TO DO – Report each line of the records below that uses the word "hrun".

INFORMATION –
/-! ### `onBly` -/

@[simp] theorem State.onBly_pending (f : Belay → Belay) : (s.onBly f).pending = s.pending := rfl
@[simp] theorem State.onBly_mode (f : Belay → Belay) : (s.onBly f).mode = s.mode := rfl
@[simp] theorem State.onBly_idx (f : Belay → Belay) : (s.onBly f).idx = s.idx := rfl
@[simp] theorem State.onBly_regs (f : Belay → Belay) : (s.onBly f).regs = s.regs := rfl
@[simp] theorem State.onBly_mem (f : Belay → Belay) : (s.onBly f).mem = s.mem := rfl
@[simp] theorem State.onBly_flips (f : Belay → Belay) : (s.onBly f).flips = s.flips := rfl
@[simp] theorem State.onBly_frozen (f : Belay → Belay) : (s.onBly f).frozen = s.frozen := rfl
@[simp] theorem State.onBly_out (f : Belay → Belay) : (s.onBly f).out = s.out := rfl
@[simp] theorem State.onBly_evlog (f : Belay → Belay) : (s.onBly f).evlog = s.evlog := rfl
@[simp] theorem State.onBly_time (f : Belay → Belay) : (s.onBly f).time = s.time := rfl
@[simp] theorem State.onBly_timeFrac (f : Belay → Belay) : (s.onBly f).timeFrac = s.timeFrac := rfl
@[simp] theorem State.onBly_freeCtr (f : Belay → Belay) : (s.onBly f).freeCtr = s.freeCtr := rfl
@[simp] theorem State.onBly_inj (f : Belay → Belay) : (s.onBly f).inj = s.inj := rfl
@[simp] theorem State.onBly_injUnits (f : Belay → Belay) : (s.onBly f).injUnits = s.injUnits := rfl
@[simp] theorem State.onBly_fwd (f : Belay → Belay) : (s.onBly f).fwd = s.fwd := rfl
@[simp] theorem State.onBly_sys (f : Belay → Belay) : (s.onBly f).sys = s.sys := rfl
@[simp] theorem State.onBly_trs (f : Belay → Belay) : (s.onBly f).trs = s.trs := rfl
@[simp] theorem State.onBly_chs (f : Belay → Belay) : (s.onBly f).chs = s.chs := rfl
@[simp] theorem State.onBly_bnk (f : Belay → Belay) : (s.onBly f).bnk = s.bnk := rfl
@[simp] theorem State.onBly_crn (f : Belay → Belay) : (s.onBly f).crn = s.crn := rfl
@[simp] theorem State.onBly_prt (f : Belay → Belay) : (s.onBly f).prt = s.prt := rfl
@[simp] theorem State.onBly_plb (f : Belay → Belay) : (s.onBly f).plb = s.plb := rfl
@[simp] theorem State.onBly_net (f : Belay → Belay) : (s.onBly f).net = s.net := rfl
@[simp] theorem State.onBly_mlt (f : Belay → Belay) : (s.onBly f).mlt = s.mlt := rfl
@[simp] theorem State.onBly_tyd (f : Belay → Belay) : (s.onBly f).tyd = s.tyd := rfl
@[simp] theorem State.onBly_bly (f : Belay → Belay) : (s.onBly f).bly = f s.bly := rfl
@[simp] theorem State.onBly_svc (f : Belay → Belay) : (s.onBly f).svc = s.svc := rfl

/-! ### `onSvc` -/

@[simp] theorem State.onSvc_pending (f : Services → Services) : (s.onSvc f).pending = s.pending := rfl
@[simp] theorem State.onSvc_mode (f : Services → Services) : (s.onSvc f).mode = s.mode := rfl
@[simp] theorem State.onSvc_idx (f : Services → Services) : (s.onSvc f).idx = s.idx := rfl
@[simp] theorem State.onSvc_regs (f : Services → Services) : (s.onSvc f).regs = s.regs := rfl
@[simp] theorem State.onSvc_mem (f : Services → Services) : (s.onSvc f).mem = s.mem := rfl
@[simp] theorem State.onSvc_flips (f : Services → Services) : (s.onSvc f).flips = s.flips := rfl
@[simp] theorem State.onSvc_frozen (f : Services → Services) : (s.onSvc f).frozen = s.frozen := rfl
@[simp] theorem State.onSvc_out (f : Services → Services) : (s.onSvc f).out = s.out := rfl
@[simp] theorem State.onSvc_evlog (f : Services → Services) : (s.onSvc f).evlog = s.evlog := rfl
@[simp] theorem State.onSvc_time (f : Services → Services) : (s.onSvc f).time = s.time := rfl
@[simp] theorem State.onSvc_timeFrac (f : Services → Services) : (s.onSvc f).timeFrac = s.timeFrac := rfl
@[simp] theorem State.onSvc_freeCtr (f : Services → Services) : (s.onSvc f).freeCtr = s.freeCtr := rfl
@[simp] theorem State.onSvc_inj (f : Services → Services) : (s.onSvc f).inj = s.inj := rfl
@[simp] theorem State.onSvc_injUnits (f : Services → Services) : (s.onSvc f).injUnits = s.injUnits := rfl
@[simp] theorem State.onSvc_fwd (f : Services → Services) : (s.onSvc f).fwd = s.fwd := rfl
@[simp] theorem State.onSvc_sys (f : Services → Services) : (s.onSvc f).sys = s.sys := rfl
@[simp] theorem State.onSvc_trs (f : Services → Services) : (s.onSvc f).trs = s.trs := rfl
@[simp] theorem State.onSvc_chs (f : Services → Services) : (s.onSvc f).chs = s.chs := rfl
@[simp] theorem State.onSvc_bnk (f : Services → Services) : (s.onSvc f).bnk = s.bnk := rfl
@[simp] theorem State.onSvc_crn (f : Services → Services) : (s.onSvc f).crn = s.crn := rfl
@[simp] theorem State.onSvc_prt (f : Services → Services) : (s.onSvc f).prt = s.prt := rfl
@[simp] theorem State.onSvc_plb (f : Services → Services) : (s.onSvc f).plb = s.plb := rfl
@[simp] theorem State.onSvc_net (f : Services → Services) : (s.onSvc f).net = s.net := rfl
@[simp] theorem State.onSvc_mlt (f : Services → Services) : (s.onSvc f).mlt = s.mlt := rfl
@[simp] theorem State.onSvc_tyd (f : Services → Services) : (s.onSvc f).tyd = s.tyd := rfl
@[simp] theorem State.onSvc_bly (f : Services → Services) : (s.onSvc f).bly = s.bly := rfl
@[simp] theorem State.onSvc_svc (f : Services → Services) : (s.onSvc f).svc = f s.svc := rfl

end Sys2Proof.Machine
end

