/-! ### The batches of a crossfade (R105, R113, R123) -/

/-- A batch whose window has passed, or whose last index has no work left, gives way to the next, or ends the crossfade. -/
theorem batchEnd_due {x : Xfade} (hx : s.trs.xf = some x) (he : x.flip + x.cur * x.win ≤ s.idx ∨
    (s.idx + 1 = x.flip + x.cur * x.win ∧ s.trs.ticks.any s.unfinished = false)) : execBatchEnd s = .next (
      let e := x.flip + x.cur * x.win
      let last := decide (x.batches.length ≤ x.cur)
      let load := if s.idx < e then some (s.fab.loadAt s.idx s.trs.shed) else none
      let u := s.onTrs fun u => { u with xf := if last then none else some { x with cur := x.cur + 1 }, endLoad := load }
      let u := u.wrN TRS_BATCH_STAT (if last ∨ x.batches.length ≤ 1 then 0 else (x.cur + 1) * 2 ^ 24 + x.batches.length * 2 ^ 16)
      (u.refreshXfade.trussDone.reshed (max s.idx e)).reopen s.idx) := by
  have hrun : ¬ (s.idx + 1 < x.flip + x.cur * x.win ∨
      (s.idx + 1 = x.flip + x.cur * x.win ∧ s.trs.ticks.any s.unfinished = true)) := by
    rcases he with he | ⟨he, hw⟩
    · omega
    · simp only [hw, Bool.false_eq_true, and_false, or_false]
      omega
  rw [execBatchEnd, hx]
  refine (if_neg hrun).trans ?_
  simp only [decide_eq_true_eq, State.wrN, State.wr_idx, State.onTrs_idx]

end

/-- Settles O9: the meaning of each command where what it waits for has come. -/
theorem gainChangeoverBatch : Obligations.GainChangeoverBatch := by
  refine ⟨fun s => ⟨fun kind i p hp hd => zcForced_due hp hd, fun b l ha h0 hb => duckHoldExpire_due ha h0 hb,
    fun g r hr he => sourceRampEnd_due hr he, fun k r hr he => sinkRampEnd_due hr he⟩, fun s g => ⟨?_, ?_, ?_⟩, ?_⟩
  · exact fun o0 o3 j w b hc hj hs => changeoverSwitch_due hc rfl rfl hj hs
  · exact fun o0 o3 d e w hc he => delayFillEnd_due (c := ⟨o0, o3, d, some e, w, false⟩) hc rfl rfl he
  · exact fun hg he hf => stripStop_due hg he hf
  · exact fun s x hx he => batchEnd_due hx he

end Sys2Proof.Machine

/-! Fields of registers through Cairn's completions, the end of lockstep and the journal (07_cairn_scenes.md R146, R149, R162,
R163; 16_belay_twin.md R387). -/

namespace Sys2Proof.Machine

open Sys2Proof

/-- The registers that the bookkeeping of completions, of mode requests and of the end of lockstep writes, but for CRN_STAT and
BLY_STAT, of which it writes some fields only. -/
def bookRegs : List Nat :=
  [CRN_LAST_SEQ, CRN_CMD_CNT, CRN_DUP_CNT, CRN_REFUSED_CNT, SPR_DEGR, PWR_MODE_STAT, TRS_LANE_STAT, BLY_JOIN_STAT]

/-- A field past page 0 and the headers of the pages, which that bookkeeping leaves: of CRN_STAT, one above OUTSTANDING. -/
abbrev Fld.Steady (f : Fld) : Prop :=
  f.hi < 32 ∧ 0x1000 ≤ f.off ∧ 0x40 ≤ f.off % 0x1000 ∧ f.off ∉ bookRegs ∧ (f.off = CRN_STAT → 8 < f.lo)
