/-- KEEP_SWEEP, RELEASE_SWEEP and DROP_SWEEP: their refusals in order, and the record and the keep marks of its pages
changed together. A dropped sweep's reads end OVERTAKEN. -/
def Obligations.KeptSweepsAndTheirMarks : Prop :=
  ∀ (dt : Nat) (s : State) (r : RawRequest) (rest : List RawRequest) (t : Track) (seq : Nat),
    ((∀ y ∈ s.records t, y.seq ≠ seq) →
      (Serves s r rest (.keepSweep t.val seq) →
        exec (.keepSweep dt) s = .next (addReply true r .noSuch [] (handed dt s rest))) ∧
      (Serves s r rest (.releaseSweep t.val seq) →
        exec (.releaseSweep dt) s = .next (addReply true r .noSuch [] (handed dt s rest))) ∧
      (Serves s r rest (.dropSweep t.val seq) →
        exec (.dropSweep dt) s = .next (addReply true r .noSuch [] (handed dt s rest)))) ∧
    (∀ f, (s.records t).find? (fun y => y.seq = seq) = some f →
      (Serves s r rest (.keepSweep t.val seq) →
        (f.kept = true → exec (.keepSweep dt) s = .next (addReply true r .ok [] (handed dt s rest))) ∧
        (f.kept = false → 32 ≤ ((s.records t).filter (fun y => y.kept)).length →
          exec (.keepSweep dt) s = .next (addReply true r .full [] (handed dt s rest))) ∧
        (f.kept = false → ((s.records t).filter (fun y => y.kept)).length < 32 →
          exec (.keepSweep dt) s =
            .next (addReply true r .ok []
              (((handed dt s rest).putRecords t
                ((s.records t).map (fun y => if y.seq = seq then { y with kept := true } else y))).putMap t
                ((s.map t).map (fun c =>
                  if f.firstPage ≤ c.1 ∧ c.1 < f.firstPage + (f.length + 511) / 512 then
                    (c.1, { c.2 with keep := true }) else c)))))) ∧
      (Serves s r rest (.releaseSweep t.val seq) →
        (f.kept = false → exec (.releaseSweep dt) s = .next (addReply true r .ok [] (handed dt s rest))) ∧
        (f.kept = true →
          exec (.releaseSweep dt) s =
            .next (addReply true r .ok []
              (((handed dt s rest).putRecords t
                ((s.records t).map (fun y => if y.seq = seq then { y with kept := false } else y))).putMap t
                ((s.map t).map (fun c =>
                  if f.firstPage ≤ c.1 ∧ c.1 < f.firstPage + (f.length + 511) / 512 then
                    (c.1, { c.2 with keep := false }) else c)))))) ∧
      (Serves s r rest (.dropSweep t.val seq) →
        (f.state ≠ .complete → exec (.dropSweep dt) s = .next (addReply true r .busy [] (handed dt s rest))) ∧
        (f.state = .complete →
          ∃ x, exec (.dropSweep dt) s = .next x ∧
            x.records t = (s.records t).filter (fun y => y.seq ≠ seq) ∧
            x.map t = (if f.kept then (s.map t).map (fun c =>
              if f.firstPage ≤ c.1 ∧ c.1 < f.firstPage + (f.length + 511) / 512 then
                (c.1, { c.2 with keep := false }) else c) else s.map t) ∧
            x.readout.queue = s.readout.queue.filter (fun y => !(y.ofSweep t seq)) ∧
            x.readout.ended = s.readout.ended ++ (s.readout.queue.filter (fun y => y.ofSweep t seq)).map (fun y =>
              { tag := y.tag, mean := false, position := y.firstPos + y.delivered, status := .overtaken,
                delivered := y.delivered }) ∧
            x.link.replies = s.link.replies ++ [{ own := true, code := r.code, tag := r.tag, payload := [0] }] ∧
            x.tracks = s.tracks ∧ x.owners = s.owners ∧ x.writePos = s.writePos ∧ x.dram = s.dram ∧
            (∀ k, k ≠ t → x.records k = s.records k ∧ x.map k = s.map k))))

YOUR RESPONSE –
  have hrun : ¬ (s.idx + 1 < x.flip + x.cur * x.win ∨
  refine (if_neg hrun).trans ?_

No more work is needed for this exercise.